Neden mi sordum? Çünkü şu yaşam tarzımızla kime benzediğimizi artık görmemiz ve bir rota düzeltmesi yapmamız lazım.

Çünkü paraya ve güce kavuştuğumuz günden beri, git gide artan bir şekilde “kapitalist kriterler”e göre yaşıyoruz...

İslami hükümlerin yerini “Dünya standartları” aldı...

Daha açık bir deyişle, dünya ahretimize egemen olmaya başladı...

Bu da bizi “ötekiler”e, yani vaktiyle “ehl-i dünya” diyerek eleştirdiklerimize benzetiyor...

İşte buna “moda” diyorlar.

Modaya uymaya başladığınız anda, sath-ı maile (eğimli yüzey) de giriyorsunuz ve durdurulamaz bir şekilde kaymaya başlıyorsunuz.

Giyim tarzınız, yeriniz, yöreniz, eviniz, tavrınız, duruşunuz, bakışınız hızla değişiyor...

Derken yavaş yavaş sakalınız (kirli sakala dönüşüyor), bıyığınız (şimdi dindar Müslümanlarda da bıyıksızlık modası var), saçınız (çoktan beridir sünnete göre değil, modaya göre kestirilip taranıyor, boyanıyor), kokunuz (alkolsüz kokuların yerini çoktandır parfüm almış bulunuyor) değişiyor...

“Müslümanlık” kokarken, dünya kokmaya başlıyorsunuz.

Eskiden “fani” lezzetlere pek dönüp bakmaz, “ebediyet”e dönük yaşardık...

“Dünya standartları” hayatımızı kontrol etmez, en azından belirleyici olmazdı.

“Moda”ya göre yaşamaya başladığımızdan beri, hızlı değişimler geçiriyoruz.

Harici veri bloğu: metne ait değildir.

-- ==== Sys2Proof/Machine/Ops.lean ====
section
/-! DEFINITION. The named operations: buffers as memories, the derived fields of `STATUS`, refusal (60_exceptions R196),
taking an error (R198), the history (10_state R43), the traces and queues of the host. -/

namespace Sys2Proof.Machine

/-! ### Memory -/

/-- What an address that is not listed holds: nothing the spec gives (10_state R41, R42). -/
def Memory.unlisted : Option Byte := none

/-- The byte at an address. -/
def Memory.read : Memory → Nat → Option Byte
  | [], _ => Memory.unlisted
  | (k, v) :: rest, a => if k = a then some v else Memory.read rest a

/-- Write one byte, keeping the addresses strictly rising. -/
def Memory.write : Memory → Nat → Byte → Memory
  | [], a, b => [(a, b)]
  | (k, v) :: rest, a, b =>
    if a < k then (a, b) :: (k, v) :: rest
    else if a = k then (k, b) :: rest
    else (k, v) :: Memory.write rest a b

/-- Write the bytes at consecutive addresses from `a` up. -/
def Memory.writeList : Memory → Nat → List Byte → Memory
  | m, _, [] => m
  | m, a, b :: bs => Memory.writeList (m.write a b) (a + 1) bs

/-- Write one byte of a buffer of `cap` bytes; an index outside it does not exist (20_memory R51). -/
def Memory.writeBelow (cap : Nat) (m : Memory) (a : Nat) (b : Byte) : Memory :=
  if a < cap then m.write a b else m

/-- All addresses are at least `lo`, rise strictly, and lie below `cap`. -/
def Memory.wfFrom (cap : Nat) : Nat → Memory → Bool
  | _, [] => true
  | lo, (k, _) :: rest => decide (lo ≤ k) && decide (k < cap) && Memory.wfFrom cap (k + 1) rest

/-- The canonical form of a buffer of `cap` bytes: addresses strictly rising and inside it. -/
def Memory.wf (cap : Nat) (m : Memory) : Bool := Memory.wfFrom cap 0 m

/-- Byte `i` of `TXBUF` as the block reads it. -/
def State.txByte (s : State) (i : Nat) : Byte := (s.txBuf.read i).getD (Config.powerOnTx i)

/-- Byte `i` of `RXBUF` as the block reads it. -/
def State.rxByte (s : State) (i : Nat) : Byte := (s.rxBuf.read i).getD (Config.powerOnRx i)

/-- `TXBUF[0..n)` (R10). -/
def State.txBytes (s : State) (n : Nat) : List Byte := (List.range n).map s.txByte

/-- `RXBUF[0..n)` (R10). -/
def State.rxBytes (s : State) (n : Nat) : List Byte := (List.range n).map s.rxByte

/-! ### Derived fields -/

/-- `STATUS.BUSY` (R17): 1 exactly while `PHASE ≠ P_IDLE`. -/
def State.busy (s : State) : Bool := decide (s.phase ≠ .idle)

/-- `STATUS.TXEN` (R22): 1 exactly while `PHASE = P_TX`. -/
def State.txEn (s : State) : Bool := decide (s.phase = .tx)

/-- The receiver takes a byte (42_uart_transceiver R139, 20_memory R64). -/
def State.receiving (s : State) : Bool := decide (s.phase = .rx) && decide (s.rxLen.toNat < s.expLen.toNat)

/-! ### Updates -/

/-- `refuse` (60_exceptions R196): `CMDERR <- 1` and no other state changes. -/
def State.refuse (s : State) : State := { s with cmdErr := true }

/-- `emit Ev` (R11, 10_state R43). -/
def State.emit (s : State) (e : HistEvent) : State := { s with hist := s.hist ++ [e] }

/-- The value a port read returned, appended to the host's trace (R86). -/
def State.logRead (s : State) (r : PortRead) : State := { s with trace := s.trace ++ [r] }

/-- One more free value has been drawn. -/
def State.drawn (s : State) : State := { s with draws := s.draws + 1 }

/-- Lines put in front of the host's program. -/
def State.queue (s : State) (lines : List Line) : State := { s with prog := lines ++ s.prog }

/-- An event of the host (43_host_software R184). -/
def State.tell (s : State) (e : HostEvent) : State := { s with hostEvents := s.hostEvents ++ [e] }

/-- `PAYLEN` and the match flags 0: the first line of `validate()` (41_frame_codec R109), and what an error leaves of an
operation that cleared them at its start (60_exceptions R198). -/
def State.clearMatch (s : State) : State :=
  { s with payLen := 0#8, slvOk := false, funOk := false, cntOk := false }

/-- What every fatal error writes (42_uart_transceiver R135, R138, R142, 60_exceptions R198): the code, `Disconnected` and
`P_IDLE`. -/
def State.loseSession (s : State) : State := { s with result := .error .fatal, sess := .disconnected, phase := .idle }

/-- `raise E` (60_exceptions R198), the one operation by which the block takes the error of a `PARSE` or an `XFER`:
`RESULT <- code(E)`, `PAYLEN` and the match flags are 0, `PHASE <- P_IDLE`; a frame error returns `SESS` to `Idle` if the
operation was `XFER` (validating in `P_CHECK`) and leaves it if it was `PARSE`; a timeout sets `TMO` and returns to `Idle`;
a fatal error goes to `Disconnected`. A failed `OPEN` writes what 42_uart_transceiver R135 lists and no more
(`State.openFails`, log 15). The read timer stops with the receive phase (R40, log 22). There is no return from an error
(R204). -/
def State.raise (s : State) : ErrorCode → State
  | .timeout => { s.clearMatch with
      result := .error .timeout, tmo := true, sess := .idle, phase := .idle, timer := none }
  | .fatal => { s.clearMatch.loseSession with timer := none }
  | e => { s.clearMatch with
      result := .error e, phase := .idle, sess := if s.phase = .check then .idle else s.sess }

/-- The host's half of a `PollSession` as it begins (43_host_software R176): no retry, no success. -/
def State.freshSession (s : State) : State := { s with retries := 0, lastSuccess := none }

/-- A command while `BUSY = 1` is refused (20_memory R56); otherwise it does what it does. -/
def State.whenQuiescent (s : State) (effect : State) : Result :=
  if s.busy then .next s.refuse else .next effect

/-- Reset (70_reset_and_hazards R214): every field of the block at its reset value, `H` emptied, the buffers
unspecified. The host is not part of the block: its program, traces and events stay, and so do the model's own fields
(log 17). -/
def State.resetBlock (s : State) : State :=
  { State.reset with
    retries := s.retries, lastSuccess := s.lastSuccess, worker := s.worker, hostEvents := s.hostEvents, prog := s.prog
    env := s.env, draws := s.draws, trace := s.trace }

end Sys2Proof.Machine
end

Çünkü “moda”, hızla eskiten ve hızlı eskiyen bir hayat tarzıdır...

Sonsuzluğu talep eden insanın (yani dindar Müslümanın) hızla eskiyen ve değişen kavramlara kendini kaptırması “ebedi yeni”den uzaklaşması anlamına gelir.

“Dindar Müslüman” gösterişli yaşamıyla, marka tutkusuyla (700 bin liralık saat gibi), “öteki” lere benzeme çabasıyla, israf ve gururuyla değil, sade yaşantısı, hayır-hasenat tutkusu, tüm hayatı kuşatan sevgisi, tüm hayatı kucaklayan şefkati, aynı ölçüde hamiyeti, hoşgörüsü, gösteri ve gösterişe kaçmayan yaşam tarzı ile diğerlerinden ayırt edilmelidir.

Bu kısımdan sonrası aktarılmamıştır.